**PROBLEM DESCRIPTION**
Return the lines exactly as they stand, from the first of the material through the line containing "decide +kernel, [.unit".

**INPUT RECORDS**
/-- CutHeaderEndsTheUnits, CutValueEndsTheUnits, LaterUnitsAreUnaffected: complete records before, a cut of 1
and of 3 bytes, and a value one byte short. -/
theorem witness_complete : ∃ us, exec (.duParse [1, 2, 0, 3, 0, 0, 1]) State.reset
      = .next { State.reset.release with ret := .units us } ∧ (∀ e, .err e ∉ us) ∧
    (1 ≤ ([1] : List Byte).length ∧ ([1, 2, 3] : List Byte).length < 4) ∧
    ([0xEE] : List Byte).length < (0 : Byte).toNat * 256 + (2 : Byte).toNat :=
  ⟨[.unit ⟨1, 2, 3, .errTypeLength 4, [0, 0, 1]⟩], rfl, by simp, by decide, by decide⟩

theorem witness_later : ∃ us, exec (.duParse [2, 4, 0, 1, 7]) State.reset
    = .next { State.reset.release with ret := .units us } := ⟨_, rfl⟩

/-- UnitsTileThePayload with and without a terminal error. -/
theorem witness_tiling : (∃ us, exec (.duParse [1, 1, 0, 1, 1, 1, 2]) State.reset
      = .next { State.reset.release with ret := .units us }) ∧
    (∃ us, exec (.duParse [9, 0, 0, 0]) State.reset = .next { State.reset.release with ret := .units us }) :=
  ⟨⟨_, rfl⟩, ⟨_, rfl⟩⟩

set_option maxRecDepth 20000 in
/-- LongValuesNeverComplete: a payload of 255 bytes that is one unit with VLEN 251. -/
theorem witness_longest : (9 :: 0 :: 0 :: 251 :: List.replicate 251 (0x11 : Byte)).length ≤ 255 ∧
    ∃ us d, exec (.duParse (9 :: 0 :: 0 :: 251 :: List.replicate 251 0x11)) State.reset
      = .next { State.reset.release with ret := .units us } ∧ .unit d ∈ us ∧ d.vlen.toNat = 251 :=
  ⟨by decide +kernel, [.unit ⟨9, 0, 251, .rawV (List.replicate 251 0x11), List.replicate 251 0x11⟩], _, by rfl,
    List.mem_singleton.2 rfl, rfl⟩

/-- LoneUnitIsItsPayload. -/
theorem witness_lone : decodeUnit [7, 6, 0, 1, 1] = .ok (.duUnknown 7 6 1 [1], []) := rfl

/-- ChecksumDetectsOneByteNotTwo: the last byte changed, and two bytes by +1 and -1. -/
theorem witness_changed : (([3, 4] : List Byte)[1]? = some 4 ∧ (5 : Byte) ≠ 4) ∧
    (0 ≠ 1 ∧ ([3, 4] : List Byte)[0]? = some 3 ∧
      (4 : Byte).toNat + (3 : Byte).toNat = (3 : Byte).toNat + (4 : Byte).toNat) := by decide

end Sys2Proof.Tests
end

section
/-! PROOFS. The statements of 10_state.md: what OP.RESET leaves (R37), which instructions touch BUF (R21), that no
instruction writes a parameter (R38), and that no register holds a value afterwards (R23). First what each
instruction leaves behind when it completes, one lemma per kind of instruction; then that the stand-alone calls
do not read BUF; then the statements. -/

namespace Sys2Proof.Machine

open Sys2Proof.Contract

/-! What a completed instruction leaves behind. -/

/-- The stand-alone calls of the four components (00_scope.md R2, R13): all but the three host operations. -/
def StandAlone : Instr → Prop
  | .opReset => False
  | .opPush _ => False
  | .opDrain => False
  | _ => True

/-- The end of a call that succeeded. -/
@[simp] theorem returning_ok (v : Ret) (s : State) : returning (.ok (v, s)) = .next (s.release.withRet v) := rfl

theorem exec_opReset (s : State) :
    exec .opReset s = .next (((s.release.withBuf []).withRet .nothing).clearEvents) := rfl

theorem exec_opReset_next {s t : State} (h : exec .opReset s = .next t) :
    t = ((s.release.withBuf []).withRet .nothing).clearEvents :=
  Host.Outcome.next.inj (h.symm.trans (exec_opReset s))

theorem exec_opPush_next {chunk : List Byte} {s t : State} (h : exec (.opPush chunk) s = .next t) :
    t = s.withBuf (s.buf ++ chunk) := by
  simp only [exec, execOpPush] at h
  split_ifs at h
  exact (Host.Outcome.next.inj h).symm

/-- OP.DRAIN completes in every state, as its contract says. -/
theorem exec_opDrain_spec (s : State) : ∃ evs b', Drained s.cfg s.buf evs b' ∧
    exec .opDrain s = .next { s.release with buf := b', evq := s.evq ++ evs } := by
  obtain ⟨evs, b', s', hloop, hdrained, hrelease⟩ := drainLoop_spec (s.buf.length / 2) s (by omega)
  exact ⟨evs, b', hdrained, by simp only [exec, execOpDrain, hloop, finishing, hrelease]⟩

theorem exec_opDrain_next {s t : State} (h : exec .opDrain s = .next t) : ∃ evs b', Drained s.cfg s.buf evs b' ∧
    t = { s.release with buf := b', evq := s.evq ++ evs } := by
  obtain ⟨evs, b', hdrained, hrun⟩ := exec_opDrain_spec s
  exact ⟨evs, b', hdrained, Host.Outcome.next.inj (h.symm.trans hrun)⟩

/-- What a drain leaves in BUF is the end of what was there. -/
theorem drained_suffix {cfg : Config} {b b' : List Byte} {evs : List Event} (h : Drained cfg b evs b') :
    b' <:+ b := by
  induction h with
  | idle => exact List.suffix_rfl
  | eager => exact List.nil_suffix
  | bounded _ _ _ _ ih => exact ih.trans (List.suffix_append _ _)

/-! An operation that does not read BUF does the same whatever BUF holds: it commutes with writing BUF. The simp
lemmas below push the write outwards, through one register write or one operation at a time, so that a sequence
of operations with a lemma each has its own from `map_bind` and `bind_map_left`. -/

@[simp] theorem map_ok {α β : Type} (f : α → β) (a : α) :
    (f <$> (Except.ok a : Except Fault α)) = .ok (f a) := rfl

@[simp] theorem State.withDu_withBuf (s : State) (b : List Byte) (x : DuRegs) :
    (s.withBuf b).withDu x = (s.withDu x).withBuf b := rfl

@[simp] theorem State.withPd_withBuf (s : State) (b : List Byte) (x : PdRegs) :
    (s.withBuf b).withPd x = (s.withPd x).withBuf b := rfl

section
variable (b : List Byte) (s : State)

@[simp] theorem appendOut_withBuf (u : UnitResult) :
    appendOut u (s.withBuf b) = (State.withBuf · b) <$> appendOut u s := by
  simp [appendOut]

@[simp] theorem readHeader_withBuf (p : List Byte) :
    readHeader p (s.withBuf b) = (State.withBuf · b) <$> readHeader p s := by
  simp [readHeader]

@[simp] theorem takeValue_withBuf (p : List Byte) :
    takeValue p (s.withBuf b) = (State.withBuf · b) <$> takeValue p s := by
  simp [takeValue]

@[simp] theorem interpret_withBuf :
    interpret (s.withBuf b) = (State.withBuf · b) <$> interpret s := by
  simp [interpret, appendUnit]

/-- DU.PARSE reads its payload and its own registers: by induction on the iterations left. -/
theorem unitLoop_withBuf (k : Nat) (p : List Byte) :
    unitLoop k p (s.withBuf b) = (State.withBuf · b) <$> unitLoop k p s := by
  induction k generalizing s with
  | zero => rfl
  | succ k ih => simp [unitLoop, ih, apply_ite]

@[simp] theorem closeUnits_withBuf :
    closeUnits (s.withBuf b) = Prod.map id (State.withBuf · b) <$> closeUnits s := by
  simp [closeUnits]

@[simp] theorem parseUnits_withBuf (p : List Byte) :
    parseUnits p (s.withBuf b) = Prod.map id (State.withBuf · b) <$> parseUnits p s := by
  have hopen : openUnits (s.withBuf b) = (openUnits s).withBuf b := rfl
  simp [parseUnits, hopen, unitLoop_withBuf]

@[simp] theorem parseHeader_withBuf (f : List Byte) :
    parseHeader f (s.withBuf b) = (State.withBuf · b) <$> parseHeader f s := by
  simp [parseHeader]

@[simp] theorem computeTotal_withBuf :
    computeTotal (s.withBuf b) = (State.withBuf · b) <$> computeTotal s := by
  simp [computeTotal]

@[simp] theorem slicePayload_withBuf (f : List Byte) :
    slicePayload f (s.withBuf b) = (State.withBuf · b) <$> slicePayload f s := by
  simp [slicePayload]

@[simp] theorem calcChecksum_withBuf (f : List Byte) :
    calcChecksum f (s.withBuf b) = (State.withBuf · b) <$> calcChecksum f s := by
  simp [calcChecksum]

@[simp] theorem buildPacket_withBuf :
    buildPacket (s.withBuf b) = Prod.map id (State.withBuf · b) <$> buildPacket s := by
  simp [buildPacket]

@[simp] theorem checkAndBuild_withBuf (f : List Byte) :
    checkAndBuild f (s.withBuf b) = Prod.map id (State.withBuf · b) <$> checkAndBuild f s := by
  simp [checkAndBuild, apply_ite]

@[simp] theorem packetSteps_withBuf (f : List Byte) :
    packetSteps f (s.withBuf b) = Prod.map id (State.withBuf · b) <$> packetSteps f s := by
  cases hshort : frameTooShort f <;> simp [packetSteps, hshort, apply_ite]

theorem decodePacket_withBuf (f : List Byte) :
    decodePacket f (s.withBuf b) = Prod.map id (State.withBuf · b) <$> decodePacket f s := by
  simp [decodePacket]

end

/-! The stand-alone calls. -/

/-- What a search answers is settled by the bytes alone. -/
theorem exists_search_eq (bytes : List Byte) : ∃ r, ∀ s, search bytes s = .ok (r, s.withMd none) := by
  by_cases hno : NoMarker bytes
  · exact ⟨none, search_noMarker hno⟩
  · obtain ⟨r, -, hr⟩ := search_spec bytes State.reset
    cases r with
    | none => exact absurd hr hno
    | some i => exact ⟨some i, search_first hr⟩

/-- A stand-alone call completes with one answer, whatever BUF holds, and changes nothing else but the working
registers, which it gives up. -/
theorem exec_standAlone {i : Instr} (hi : StandAlone i) (s : State) :
    ∃ v, ∀ b, exec i (s.withBuf b) = .next ((s.withBuf b).release.withRet v) := by
  cases i with
  | opReset | opPush _ | opDrain => exact hi.elim
  | frame f =>
    obtain ⟨r, du, hrun, -⟩ := decodePacket_spec f s
    refine ⟨.result r, fun b => ?_⟩
    simp only [exec, execFrame, decodePacket_withBuf, hrun, map_ok, Prod.map, ok_bind, returning_ok]
    rfl
  | duParse p =>
    obtain ⟨us, hrun, -⟩ := parseUnits_spec p s
    refine ⟨.units us, fun b => ?_⟩
    simp only [exec, execDuParse, parseUnits_withBuf, hrun, map_ok, Prod.map, ok_bind, returning_ok]
    rfl
  | findMarker bytes =>
    obtain ⟨r, hrun⟩ := exists_search_eq bytes
    refine ⟨.index r, fun b => ?_⟩
    simp only [exec, execFindMarker, hrun, ok_bind, returning_ok, State.release_withMd]
  | checksum bytes => exact ⟨_, fun _ => rfl⟩
  | _ => exact ⟨_, fun _ => runUnit_eq _ _ _ _ _ _⟩

/-- The same for a call that is known to complete. -/
theorem exec_standAlone_next {i : Instr} (hi : StandAlone i) {s t : State} (h : exec i s = .next t) :
    ∃ v, t = s.release.withRet v ∧ ∀ b, exec i (s.withBuf b) = .next (t.withBuf b) := by
  obtain ⟨v, hv⟩ := exec_standAlone hi s
  obtain rfl : s.release.withRet v = t := Host.Outcome.next.inj ((hv s.buf).symm.trans h)
  exact ⟨v, rfl, hv⟩

/-! The statements. -/

/-- Settles O15: OP.DRAIN by `drained_suffix`, the stand-alone calls by `exec_standAlone_next`. -/
theorem onlyPushDrainResetTouchBuf : Obligations.OnlyPushDrainResetTouchBuf := by
  intro i s t h
  cases i with
  | opPush chunk => rw [exec_opPush_next h]; rfl
  | opDrain =>
    obtain ⟨evs, b', hdrained, rfl⟩ := exec_opDrain_next h
    exact ⟨_, List.suffix_iff_eq_drop.1 (drained_suffix hdrained)⟩
  | opReset => rw [exec_opReset_next h]; rfl
  | _ =>
    obtain ⟨v, rfl, hblind⟩ := exec_standAlone_next (by trivial) h
    exact ⟨rfl, hblind⟩

/-- Settles O17: no kind of instruction writes the parameters. -/
theorem parametersAreNeverWritten : Obligations.ParametersAreNeverWritten := by
  intro i s t h
  cases i with
  | opPush chunk => rw [exec_opPush_next h]; rfl
  | opDrain => obtain ⟨evs, b', -, rfl⟩ := exec_opDrain_next h; rfl
  | opReset => rw [exec_opReset_next h]; rfl
  | _ => obtain ⟨v, rfl, -⟩ := exec_standAlone_next (by trivial) h; rfl

/-- Settles O18: every instruction but OP.PUSH ends by releasing the registers. -/
theorem registersHoldNoValueAfterwards : Obligations.RegistersHoldNoValueAfterwards := by
  intro i s t h
  cases i with
  | opPush chunk => rw [exec_opPush_next h]; exact ⟨rfl, rfl, rfl, rfl⟩
  | opDrain => obtain ⟨evs, b', -, rfl⟩ := exec_opDrain_next h; exact ⟨rfl, rfl, rfl, rfl⟩
  | opReset => rw [exec_opReset_next h]; exact ⟨rfl, rfl, rfl, rfl⟩
  | _ => obtain ⟨v, rfl, -⟩ := exec_standAlone_next (by trivial) h; exact ⟨rfl, rfl, rfl, rfl⟩

/-- Settles O1: OP.RESET is one write of each field. -/
theorem resetEmptiesBufferAndQueue : Obligations.ResetEmptiesBufferAndQueue :=
  ⟨fun s => ⟨_, exec_opReset s, rfl, rfl, ⟨rfl, rfl, rfl, rfl⟩, rfl⟩, rfl, rfl, ⟨rfl, rfl, rfl, rfl⟩⟩

end Sys2Proof.Machine
end

section
/-! PROOFS. The statements of 40_checksum.md: what CHECKSUM returns (R111). First the number that a checksum byte
stands for, and the state that CHECKSUM leaves; then the statement. -/

namespace Sys2Proof.Machine

open Sys2Proof.Contract

theorem sumMod256_toNat (b : List Byte) : (sumMod256 b).toNat = (b.map BitVec.toNat).sum % 256 :=
  (BitVec.toNat_ofNat _ 8).trans (Nat.mod_mod _ 256)

theorem checksumOf_toNat (b : List Byte) : (checksumOf b).toNat = (b.map BitVec.toNat).sum % 256 := by
  rw [checksumOf_eq, sumMod256_toNat]

/-- CHECKSUM completes in every state: it returns one byte and gives up the working registers. -/
theorem exec_checksum (b : List Byte) (s : State) :
    exec (.checksum b) s = .next { s.release with ret := .byte (checksumOf b) } := rfl

/-- Settles O54: the returned byte is `checksumOf`, whose value is the sum of the bytes modulo 256. -/
theorem checksumIsTheSumMod256 : Obligations.ChecksumIsTheSumMod256 := fun b s =>
  ⟨checksumOf b, exec_checksum b s, checksumOf_toNat b, Nat.le_of_lt_succ (checksumOf b).isLt⟩

end Sys2Proof.Machine
end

**RESPONSE BELOW**
/-- CutHeaderEndsTheUnits, CutValueEndsTheUnits, LaterUnitsAreUnaffected: complete records before, a cut of 1
and of 3 bytes, and a value one byte short. -/
theorem witness_complete : ∃ us, exec (.duParse [1, 2, 0, 3, 0, 0, 1]) State.reset
      = .next { State.reset.release with ret := .units us } ∧ (∀ e, .err e ∉ us) ∧
    (1 ≤ ([1] : List Byte).length ∧ ([1, 2, 3] : List Byte).length < 4) ∧
    ([0xEE] : List Byte).length < (0 : Byte).toNat * 256 + (2 : Byte).toNat :=
  ⟨[.unit ⟨1, 2, 3, .errTypeLength 4, [0, 0, 1]⟩], rfl, by simp, by decide, by decide⟩

theorem witness_later : ∃ us, exec (.duParse [2, 4, 0, 1, 7]) State.reset
    = .next { State.reset.release with ret := .units us } := ⟨_, rfl⟩

/-- UnitsTileThePayload with and without a terminal error. -/
theorem witness_tiling : (∃ us, exec (.duParse [1, 1, 0, 1, 1, 1, 2]) State.reset
      = .next { State.reset.release with ret := .units us }) ∧
    (∃ us, exec (.duParse [9, 0, 0, 0]) State.reset = .next { State.reset.release with ret := .units us }) :=
  ⟨⟨_, rfl⟩, ⟨_, rfl⟩⟩

set_option maxRecDepth 20000 in
/-- LongValuesNeverComplete: a payload of 255 bytes that is one unit with VLEN 251. -/
theorem witness_longest : (9 :: 0 :: 0 :: 251 :: List.replicate 251 (0x11 : Byte)).length ≤ 255 ∧
    ∃ us d, exec (.duParse (9 :: 0 :: 0 :: 251 :: List.replicate 251 0x11)) State.reset
      = .next { State.reset.release with ret := .units us } ∧ .unit d ∈ us ∧ d.vlen.toNat = 251 :=
  ⟨by decide +kernel, [.unit ⟨9, 0, 251, .rawV (List.replicate 251 0x11), List.replicate 251 0x11⟩], _, by rfl,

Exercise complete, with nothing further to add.